I don’t have a whole lot to say about Ana Ivanovic except that she’s playing very well at this event after failing to reach a semifinal all year. She’s only lost one set on her way to the quarterfinals and she seems to be recovering from confidence problems she acquired after injuring her thumb last fall, an injury which came shortly after her first slam title at the French Open.

And that’s what each member of this trio is going through. Djokovic and Ivanovic have each won a slam and each one is trying to climb the mountain back up to their next slam title, while Jankovic is trying to climb the mountain back up to the number one ranking. And that second trip is usually harder than the first.

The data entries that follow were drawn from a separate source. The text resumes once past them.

/-- The Vat, slices on their extents, the tiers: VAT_CFG, EXTENT_GRANT, SLICE_START, UNIT_FAIL, SCRUB_PASS. Draws on R86, R87, R88, R89, R90, R169. -/
def Obligations.MemoryAndExtents : Prop :=
  (∀ (s u : State) (now : Nat) (req : Requester) (v : Word), s.lands now req 0x060 0x100 v u → u.work.slices = [] → u.bit VAT.BUSY = false →
    u.regionExtents = 0 → bitsOf v 7 0 ≤ 64 → bitsOf v 15 8 ≤ 192 → bitsOf v 23 16 ≤ 64 → bitsOf v 7 0 + bitsOf v 15 8 + bitsOf v 23 16 ≤ 208 →
    ∃ t, exec (.vatCfg now req v) s = .next t ∧ t.fld VAT.RUNAHEAD_MAX = bitsOf v 7 0 ∧ t.fld VAT.BUILD_MAX = bitsOf v 15 8 ∧
      t.fld VAT.REGION_MAX = bitsOf v 23 16 ∧ t.mem = s.mem ∧ t.work = s.work) ∧
  (∀ (s u : State) (now : Nat) (req : Requester) (v : Word), s.lands now req 0x060 0x100 v u → u.work.slices ≠ [] →
    exec (.vatCfg now req v) s = .next (u.raiseBy req 0x060 18 0x100)) ∧
  (∀ (s : State) (now id : Nat) (rest : List Nat) (x : Slice), s.power.released = true → s.tiers.extentWaits = id :: rest → s.slice? id = some x →
    x.wants ≤ s.sliceFree →
    exec (.extentGrant now) s = .next ((((s.at now).modTiers fun t => { t with sliceUsed := t.sliceUsed + x.wants, extentWaits := rest }).updSlice id
      fun y => { y with extents := x.wants }).sliceRun id)) ∧
  (∀ (s : State) (now id : Nat) (rest : List Nat) (x : Slice), s.power.released = true → s.tiers.extentWaits = id :: rest → s.slice? id = some x →
    s.sliceFree < x.wants → exec (.extentGrant now) s = .next (s.at now)) ∧
  (∀ (s : State) (now id units reach wants : Nat) (x : Slice) (job : Job), s.power.released = true → s.slice? id = some x → s.job? x.job = some job →
    (s.at now).sliceMay id x job = true → s.tiers.extentWaits = [] → min 256 (max 1 wants) ≤ s.sliceFree →
    exec (.sliceStart now id units reach wants []) s =
      .next ((((s.at now).modTiers fun t => { t with sliceUsed := t.sliceUsed + min 256 (max 1 wants) }).updSlice id fun y => { y with
        first := (job.engOf x.stage).consumed, count := max 1 (min (max 1 units) reach), left := max 1 units - max 1 (min (max 1 units) reach),
        extents := min 256 (max 1 wants) }).sliceRun id)) ∧
  (∀ (s : State) (now id units reach wants : Nat) (x : Slice) (job : Job), s.power.released = true → s.slice? id = some x → s.job? x.job = some job →
    (s.at now).sliceMay id x job = true → s.sliceFree < min 256 (max 1 wants) →
    ∃ t y, exec (.sliceStart now id units reach wants []) s = .next t ∧ t.slice? id = some y ∧ y.state = .waitExtents ∧ y.wants = min 256 (max 1 wants) ∧
      t.tiers.extentWaits = s.tiers.extentWaits ++ [id] ∧ t.tiers.sliceUsed = s.tiers.sliceUsed) ∧
  (∀ (s : State) (now unit : Nat), s.power.released = true → unit < 4 →
    exec (.unitFail now true unit) s =
      .next (((s.at now).modTiers fun t => { t with creamUnits := withBit t.creamUnits unit false }).tierOut true 0)) ∧
  (∀ (s : State) (now unit : Nat), s.power.released = true → unit < 16 →
    exec (.unitFail now false unit) s =
      .next (((s.at now).modTiers fun t => { t with skimUnits := withBit t.skimUnits unit false }).tierOut false 0)) ∧
  (∀ (s : State) (now : Nat), s.power.released = true → s.tiersReady = true → s.answers 0x061 = true →
    exec (.scrubPass now true 0 []) s = .next ((s.at now).count CREAM.SCRUB_PASSES 1)) ∧
  (∀ (s : State) (now line : Nat), s.power.released = true → s.tiersReady = true → s.answers 0x062 = true → line % 64 = 0 → spaceOf line = .skim →
    ∃ t, exec (.scrubPass now false 1 [line]) s = .next t ∧ line ∈ t.tiers.poison ∧ t.fld SKIM.UE_ADDR = line ∧ t.fld SKIM.UE_VALID = 1 ∧
      t.mem = s.mem)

As for the Federer-Gonzalez match, Gonzalez sprayed balls all over the place to lose the first set 6-3, but he pulled even at 5-5 in the second set. Fed then upchucked a double fault and Gonzo kept enough balls in the court to get the break and serve out to even the match. That double fault was Gonzo’s doing because he was eating up Fed’s second serves and Fed was forced to go for a bit too much on second serves.

I hope Gonzo gets himself a new coach to replace the departed Larry Stefanki. Gonzo’s matches are always accompanied by oohs and ahs for those improbable winners from untenable positions, but he misses as often as he hits and he went back to missing in the third set. Federer won the match 6-3, 5-7, 6-2, but he’s not looking all that convincing.

Djokovic, on the other hand, appears to have found his scrappy defense and that’s good news. He beat Stanislaw Wawrinka in two straight tiebreakers by coming up with big games when he needed them and let’s hope this is one of those steps forward.